The Tennessee "Riot" statute provides as follows:

"39-5101. Definitions. — A. A `riot' is a public disturbance involving an act or acts of violence by one or more persons who is or are part of an assemblage of three (3) or more persons, which act or acts shall constitute a breach of the peace, or an immediate danger or shall result in damage or injury to persons or property.
"B. `Incite to riot, to organize, promote, encourage, participate in or carry on a riot' is the urging or instigating or leading others to riot."
* * * * * *
"39-5102. Participating in, inciting, organizing riot — Penalty. — Any person participating in a riot as herein defined or who shall incite others to riot or who organizes, promotes, encourages, or participates in a riot shall be guilty of a felony and, upon conviction, such persons shall be fined not less than one hundred dollars ($100) nor more than one thousand dollars ($1,000) or confined in the penitentiary for not less than one (1) year nor more than five (5) years or both.
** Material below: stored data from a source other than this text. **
/-- Holdover learning (R128-R130, R155). -/
structure HoldS where
  /-- samples (y fs/s, case temperature 1/256 C, centre s), newest first (05 R128). -/
  samples : List (Int × Int × Int) := []
  /-- sum of y times ticks since the last sample (05 R128). -/
  accY : Int := 0
  /-- ticks learned since the last sample (05 R128). -/
  accT : Nat := 0
  /-- ticks of locked, warm time (05 R128). -/
  learned : Nat := 0
  /-- tick at which learning was interrupted (05 R128). -/
  pausedAt : Option Nat := none
  /-- fs/s (05 R155). -/
  y0 : Rat := 0
  /-- fs/s per day (05 R155). -/
  a : Rat := 0
  /-- fs/s per K (05 R155). -/
  c : Rat := 0
  /-- 48, t_ref in whole seconds (05 R155). -/
  tRef : Nat := 0
  /-- 16, 1/256 C (05 R155). -/
  thetaRef : Int := 0
  /-- 32, fit_rms (05 R155). -/
  rms : Nat := 0
  /-- 32, last_holdover_s (05 R155). -/
  lastS : Nat := 0
  /-- tick of the last write in this holdover (05 R129). -/
  writeAt : Option Nat := none
deriving DecidableEq, Repr, Inhabited

/-- One output: TOUT0-7 and TOD_TX (8) (R137-R143, R154). -/
structure OutS where
  /-- 1, running (05 R154). -/
  running : Bool := false
  /-- 192, the OUTPUT_SET item the synthesizer runs under (05 R153). -/
  cfg : Nat := 0
  /-- 1: change awaiting the end of the pulse or half-cycle (05 R140). -/
  draining : Bool := false
  /-- end of the pulse or half-cycle in progress at that change, step-free time base, 2^-16 ns (05 R140). -/
  endSf : Int := 0
  /-- 1: a step has come since the last active edge (05 R139). -/
  realign : Bool := false
  /-- 1: output at its active level (08 R233). -/
  level : Bool := false
  /-- instants of the inactive edges due of cue pulses, step-free time base, 2^-16 ns (08 R233). -/
  pulseEnds : List Int := []
  /-- starting edge of a frequency output; earliest edge of a pulse output under its setting and time; step-free time base, 2^-16 ns (05 R138, R139). -/
  startSf : Int := 0
  /-- last active edge, step-free time base, 2^-16 ns (05 R139). -/
  lastEdge : Option Int := none
  /-- end of the pulse or half-cycle of the last active edge, step-free time base, 2^-16 ns (05 R140). -/
  stayEnd : Option Int := none
  /-- last instant placed or suppressed, step-free time base, 2^-16 ns (05 R139). -/
  lastTry : Option Int := none
  /-- 1, mon_fault (05 R154). -/
  monFault : Bool := false
  /-- 64, mon_error (05 R154). -/
  monError : Int := 0
  /-- 48, suppressed (05 R154). -/
  suppressed : Nat := 0
  /-- active edges of pulses and edges of cues placed in TIC8's turn, step-free time base, 2^-16 ns (08 R233). -/
  placed : List Int := []
  /-- 48, TOD_TX: second of the last sentence sent (05 R142). -/
  sentSec : Option Nat := none
deriving DecidableEq, Repr, Inhabited

/-- What the receiver has learned over the first 24 h of HOLD: sums over the epochs learned from (R171). -/
structure GnssQuiet where
  /-- epochs learned from, to 86,400 (06 R171). -/
  n : Nat := 0
  /-- 0.1 dB (06 R171). -/
  agc1 : Int := 0
  /-- 0.1 dB (06 R171). -/
  agc5 : Int := 0
  /-- 0.1 dB (06 R171). -/
  floor1 : Int := 0
  /-- 0.1 dB (06 R171). -/
  floor5 : Int := 0
  /-- 0.1 dB (06 R171). -/
  power : Int := 0
  /-- median C/N0, 0.5 dB-Hz (06 R171). -/
  cn0 : Int := 0
deriving DecidableEq, Repr, Inhabited

/-- The satellite receiver (chapter 06). -/
structure GnssS where
  /-- 480, the GNSS_CONFIG_SET item in force since the last epoch (06 R177). -/
  cfg : Nat := 0
  /-- 48, whole second of the latest epoch (06 R183). -/
  epochSec : Option Nat := none
  /-- tick of the latest epoch (06 R170). -/
  epochAt : Option Nat := none
  /-- last clock solution: label, RAW instant of that second in 2^-16 ns (06 R160). -/
  lastSol : Option (Nat × Int) := none
  /-- RAW instant of the PPS edge placed and not yet stamped, 2^-16 ns (06 R160). -/
  ppsAt : Option Int := none
  /-- GPS-Galileo offset, 2^-16 ns (06 R161). -/
  ggto : Int := 0
  /-- BDT-GPS offset, 2^-16 ns (06 R161). -/
  bgto : Int := 0
  /-- GLONASS inter-system bias solved: GLONASS time less GPS time, 2^-16 ns (06 R161). -/
  gloBias : Int := 0
  /-- epochs in HOLD since the last entry to it from ACQUIRING or SURVEY (06 R161). -/
  holdS : Nat := 0
  /-- quiet levels learned (06 R171). -/
  quiet : GnssQuiet := {}
  /-- antenna bias output, mV (06 R175). -/
  biasMv : Nat := 0
  /-- satellites whose ephemeris is held: constellation, number (06 R182). -/
  ephs : List (Nat × Nat) := []
  /-- sum of the squares of the coordinates averaged, mm^2 (06 R163). -/
  fixSq : Nat := 0
  /-- tick of the last background fix (06 R164). -/
  fixAt : Option Nat := none
  /-- 3, rx_state (06 R159). -/
  rx : RxState := .off
  /-- state before DISQUALIFIED (06 R159). -/
  before : RxState := .hold
  /-- tick of the current state's start (06 R179). -/
  since : Nat := 0
  /-- 1: a committed change takes effect at the next epoch (06 R166). -/
  cfgChanged : Bool := false
  /-- 1: the next edge is marked as a configuration change (06 R166). -/
  edgeMark : Bool := false
  /-- position waiting to be written to flash, or erased, when SUPPLY_WARN ends (06 R163; 17 R560). -/
  toStore : Option (Option (Int × Int × Int)) := none
  /-- 1, timing_solution (06 R179). -/
  solution : Bool := false
  /-- 1, dual_band (06 R179). -/
  dual : Bool := false
  /-- surveyed position in flash, ECEF mm (06 R163). -/
  stored : Option (Int × Int × Int) := none
  /-- position in use, ECEF mm (06 R179). -/
  held : Int × Int × Int := (0, 0, 0)
  /-- fixes averaged in survey-in (06 R163). -/
  fixes : Nat := 0
  /-- sum of the fixes averaged, mm (06 R163). -/
  fixSum : Int × Int × Int := (0, 0, 0)
  /-- 32, survey_elapsed_s (06 R179). -/
  surveyS : Nat := 0
  /-- 32, survey_sigma_mm (06 R179). -/
  sigma : Nat := 0
  /-- 2 (06 R175). -/
  antenna : Antenna := .off
  /-- 16, antenna_ma (06 R179). -/
  antennaMa : Nat := 0
  /-- tick of the next bias reapplication in SHORT (06 R175). -/
  reapplyAt : Nat := 0
  /-- 1, leap_mismatch (06 R179). -/
  leapMismatch : Bool := false
  /-- 8, hard_flags (06 R171). -/
  hard : Nat := 0
  /-- 1, a hard indicator has set and the receiver is to be disqualified for it (06 R172). -/
  hardSet : Bool := false
  /-- 8, soft_flags (06 R171). -/
  soft : Nat := 0
  /-- 8, sats_used (06 R179). -/
  satsUsed : Nat := 0
  /-- tracked signals, 64-bit entries of GNSS_SAT_LIST (06 R180). -/
  sats : List Nat := []
  /-- 8, jam_l1 (06 R179). -/
  jam1 : Nat := 0
  /-- 8, jam_l5 (06 R179). -/
  jam5 : Nat := 0
  /-- 32, tacc_ps (06 R179). -/
  tacc : Nat := 0
  /-- 16, bc_utc_offset (06 R179). -/
  bcUtc : Int := 0
  /-- 16, bc_next_offset (06 R179). -/
  bcNext : Int := 0
  /-- 48, bc_leap_tai (06 R179). -/
  bcLeap : Nat := 0
  /-- 48, disqualifications (06 R179). -/
  disqs : Nat := 0
  /-- tick at which a signal was last tracked (06 R159). -/
  lastTracked : Nat := 0
  /-- tick since which the clear condition of R172 holds (06 R172). -/
  clearSince : Option Nat := none
  /-- tick since which two soft indicators stand (06 R172). -/
  softSince : Option Nat := none
  /-- consecutive background fixes beyond move_limit_m (06 R164). -/
  moveFails : Nat := 0
  /-- consecutive background fixes within move_limit_m (06 R171). -/
  movePasses : Nat := 0
  /-- consecutive failing epochs of the prediction check (06 R170). -/
  predFails : Nat := 0
  /-- consecutive passing epochs (06 R170). -/
  predPasses : Nat := 0
  /-- consecutive epochs failing the frequency test (06 R170). -/
  driftFails : Nat := 0
  /-- clock solutions of the last 600 s, newest first: (label, RAW instant of that second in 2^-16 ns) (06 R170). -/
  clockHist : List (Nat × Int) := []
  /-- consecutive epochs beyond sys_limit_ns per constellation (06 R169). -/
  sysFails : Tbl Nat := []
  /-- 1: two contributing constellations disagreed (06 R169). -/
  sysPair : Bool := false
  /-- 1: the check of R169 holds SYS_DISAGREE set (06 R169). -/
  sysDue : Bool := false
  /-- consecutive epochs with every constellation within the limit (06 R169). -/
  sysPasses : Nat := 0
  /-- 4, constellations excluded under R169 (06 R169). -/
  sysExcluded : Nat := 0
  /-- consecutive label failures (06 R171). -/
  labelFails : Nat := 0
  /-- consecutive label passes (06 R171). -/
  labelPasses : Nat := 0
  /-- last epoch label (06 R171). -/
  lastLabel : Option Nat := none
  /-- tick since which each soft indicator's set or clear condition holds (06 R171). -/
  condSince : Tbl Nat := []
  /-- 1: disabled, not yet quiescent (06 R177). -/
  draining : Bool := false
  /-- 1: almanac held (06 R182). -/
  almanac : Bool := false
  /-- 1: receiver time held (06 R182). -/
  timeKnown : Bool := false
deriving DecidableEq, Repr, Inhabited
Acts 1968 (Adj.S.), ch. 484, § 2."

Prior to the enactment of this statute, incitement to riot was a common law crime in Tennessee. Kasper v. State, 206 Tenn. 434, 326 S.W.2d 664, 333 S.W. 2d 934, 92 A.L.R.2d 1081 (1959).
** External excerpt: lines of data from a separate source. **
-- ==== Sys2Proof/Machine/Flags.lean ====
section
/-!
DEFINITION. The block's flags: interrupt status and its vectors, the event ring, counters that interrupt at bit 47,
and the fault collectors (12_command_interface.md R384, R386, R397 to R399; 16_faults_and_midwinter.md R522 to R532).
-/
namespace Sys2Proof.Machine

/-! ### Interrupts -/

/-- The hold-off of a ring vector in ticks (R384 `HPORT_HOLDOFF`): vectors 4 to 7 transmit, 8 to 11 receive. -/
def IntrS.holdoff (i : IntrS) (k : Nat) : Nat :=
  if k < 4 then 0 else if k < 8 then i.holdTx * tickUs else i.holdRx * tickUs

/-- The MSI-X table entry of vector `k` (R380): message address, 64 bits, its data, 32 bits, and the vector control, whose bit 0
masks the vector. PRESUMED (log entry 215): the layout and a reset with every vector masked are those of PCI Express. -/
def IntrS.entry (i : IntrS) (k : Nat) : Nat := Tbl.getD i.table k (2 ^ 96)

/-- The message of vector `k` goes out; while its table entry masks the vector, its pending bit sets instead (R380, log entry
215). -/
def State.sendVector (k : Nat) (s : State) : State :=
  if bit (s.intr.entry k) 96 then { s with intr := { s.intr with pba := s.intr.pba ||| 2 ^ k } }
  else { s with
    intr := { s.intr with lastVec := Tbl.put s.intr.lastVec k s.time.tick }
    trace := .vector k (bits (s.intr.entry k) 0 96) :: s.trace }

/-- Vector `k` signals, or is delayed by its hold-off (R386). -/
def State.signal (k : Nat) (s : State) : State :=
  if !s.intr.msixEn then s
  else
    let s1 := { s with intr := { s.intr with signalled := s.intr.signalled ||| 2 ^ k } }
    if 0 < s.intr.holdoff k ∧ (Tbl.get? s.intr.lastVec k).elim false (fun t => decide (s.time.tick < t + s.intr.holdoff k)) then
      { s1 with intr := { s1.intr with delayed := s1.intr.delayed ||| 2 ^ k } }
    else s1.sendVector k

/-- Bits of a 12-bit register cleared. -/
def clearBits (x value : Nat) : Nat := maskOf ((bitList x 12).filter (fun k => !bit value k))

/-- Set `INT_STATUS` bit `k`: its vector signals when the bit goes from 0 to 1 unmasked (R386). -/
def State.raiseInt (k : Nat) (s : State) : State :=
  if bit s.intr.status k then s
  else
    let s1 := { s with intr := { s.intr with
      status := s.intr.status ||| 2 ^ k, signalled := clearBits s.intr.signalled (2 ^ k) } }
    if bit s.intr.mask k then s1 else s1.signal k

/-- `INT_N` is low while an unmasked status bit is 1 (R386). -/
def State.intN (s : State) : Bool := (List.range 12).all (fun k => !(bit s.intr.status k && !bit s.intr.mask k))

/-! ### Events -/

/-- Free entries of the event ring: one is never filled (R398). -/
def EvtS.room (e : EvtS) : Nat := 1023 - (e.head + 1024 - e.tail) % 1024

/-- The 1,024 bits of an entry of the event ring (R397), its payload's fields each rounded and aligned by R399. -/
def Event.entry (e : Event) : Nat :=
  Fields.pack [(16, e.code), fb e.late, rz 15, (16, e.seq), (16, eventBytes 0 e.payload), rz 64, ft e.cause, (8, e.epoch), rz 24]
    + (eventPack 0 e.payload) <<< 256

/-- Write one entry at the head; the sequence advances (R397). -/
def State.putEvent (e : Event) (s : State) : State :=
  let v := s.evt
  ({ s with evt := { v with
      ring := Tbl.put v.ring v.head (Event.entry { e with seq := v.seq })
      head := (v.head + 1) % 1024
      seq := (v.seq + 1) % 65536 } }).raiseInt 1

/-- Count an event that found no free entry (R398): its sequence number is spent. -/
def State.loseEvent (s : State) : State :=
  let v := s.evt
  { s with evt := { v with
      lost := min (v.lost + 1) 4294967295
      lostSince := v.lostSince + 1
      seq := (v.seq + 1) % 65536 } }

/-- Write `EVENTS_LOST` if events were lost and an entry is free (R398). -/
def State.reportLost (s : State) : State :=
  if s.evt.lostSince = 0 ∨ s.evt.room = 0 then s
  else
    let e : Event := { code := 0x0104, cause := s.now, epoch := s.time.stepEpoch, payload := [(32, s.evt.lostSince)] }
    ({ s with evt := { s.evt with lostSince := 0 } }).putEvent e

/-- Firmware posts an event: after a loss `EVENTS_LOST` comes first (R398). -/
def State.writeEvent (e : Event) (s : State) : State :=
  let s1 := s.reportLost
  if s1.evt.room = 0 ∨ s1.evt.lostSince ≠ 0 then s1.loseEvent else s1.putEvent e

/-- Post an event now, or keep its cause while firmware is not running (R398). -/
def State.postAt (cause : Time96) (code : Nat) (payload : Fields) (s : State) : State :=
  let e : Event := { code := code, cause := cause, epoch := s.time.stepEpoch, payload := payload }
  if s.fw.running then s.writeEvent e else { s with evt := { s.evt with kept := s.evt.kept ++ [{ e with late := true }] } }

/-- Post an event whose cause is this instant. -/
def State.post (code : Nat) (payload : Fields) (s : State) : State := s.postAt s.now code payload

/-- A 48-bit counter advanced: it rolls over (10_port_macs.md R328). -/
def inc48 (x n : Nat) : Nat := (x + n) % 2 ^ 48

/-- Does bit 47 set between two values of a counter. -/
def halfway (old new : Nat) : Bool := !bit old 47 && bit new 47

/-- Post `COUNTER_HALF` if bit 47 set: opcode, request bits [47:0] and bit offset that read the counter (R400). -/
def State.counterHalf (old new opcode request offset : Nat) (s : State) : State :=
  if halfway old new then s.post 0x0103 [(16, opcode), (48, request), (16, offset)] else s

/-! ### FAULT_SUMMARY -/

/-- `SEAL_BROKEN`: either record sets the state (12_command_interface.md R407). -/
def State.sealBroken (s : State) : Bool := s.sealLoop.latch || s.sealLoop.flash

/-- Does any location hold a Midwinter record that has not been released (R532): set by firmware, so that it reads 0 after a
full reset until firmware has run (17_power_and_start.md R558). -/
def State.midwinter (s : State) : Bool := s.fw.everStarted && s.mid.loc.any (fun e => !e.2.released)

/-- Fault records in use, 0 to 64 (R532). -/
def FltS.used (f : FltS) : Nat := (f.records.filter (fun e => e.2.state ≠ .free)).length

/-- The register `FAULT_SUMMARY` (R532). -/
def State.faultSummary (s : State) : Nat :=
  Fields.pack [fb s.flt.faultN, fb s.flt.frozen, fb s.flt.takeoverSeen, fb s.sealBroken, fb s.plat.warn, fb s.midwinter,
    rz 2, (7, s.flt.used), rz 1, (16, s.flt.recoveries)]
It is the contention of plaintiffs, as stated, that such statute has the vices of both vagueness and overbreadth. With respect to vagueness, the contention is that, by defining a "riot" in part as an act by a member of an assemblage which act constitutes a "breach of the peace," the statute is not readily understandable because "breach of the peace" has no definite meaning. With respect to overbreadth, the contention is that the statute would make criminal the act of asserting First Amendment rights of protest and assembly simply because one is part of an assemblage of which other participants are committing acts of violence. Further, with respect to overbreadth, the additional contention is that the statute, by making criminal the act of inciting others to riot, sweeps within its prohibitions the legitimate exercise of the constitutional right of free speech.

In support of its contention that the statute is unconstitutionally vague because of the incorporation of the phrase "breach of the peace," plaintiffs rely principally on the definition of that crime as set out in State ex rel. Thompson v. Reichman, 135 Tenn. 653, 685, 188 S.W. 225, 597 (1916), which is the leading Tennessee case on the question. We agree that the definition in that case is too vague to pass muster.4 We conclude, however, that a fair construction of the "riot" statute makes it clear that, as used in the statute, an act cannot be a "breach of the peace" unless it is an act of "violence." So construed, we conclude that the riot statute, in this respect, is not unconstitutionally vague. See Landry v. Daley, D.C., 280 F.Supp. 938, 954, n. 60 (1968).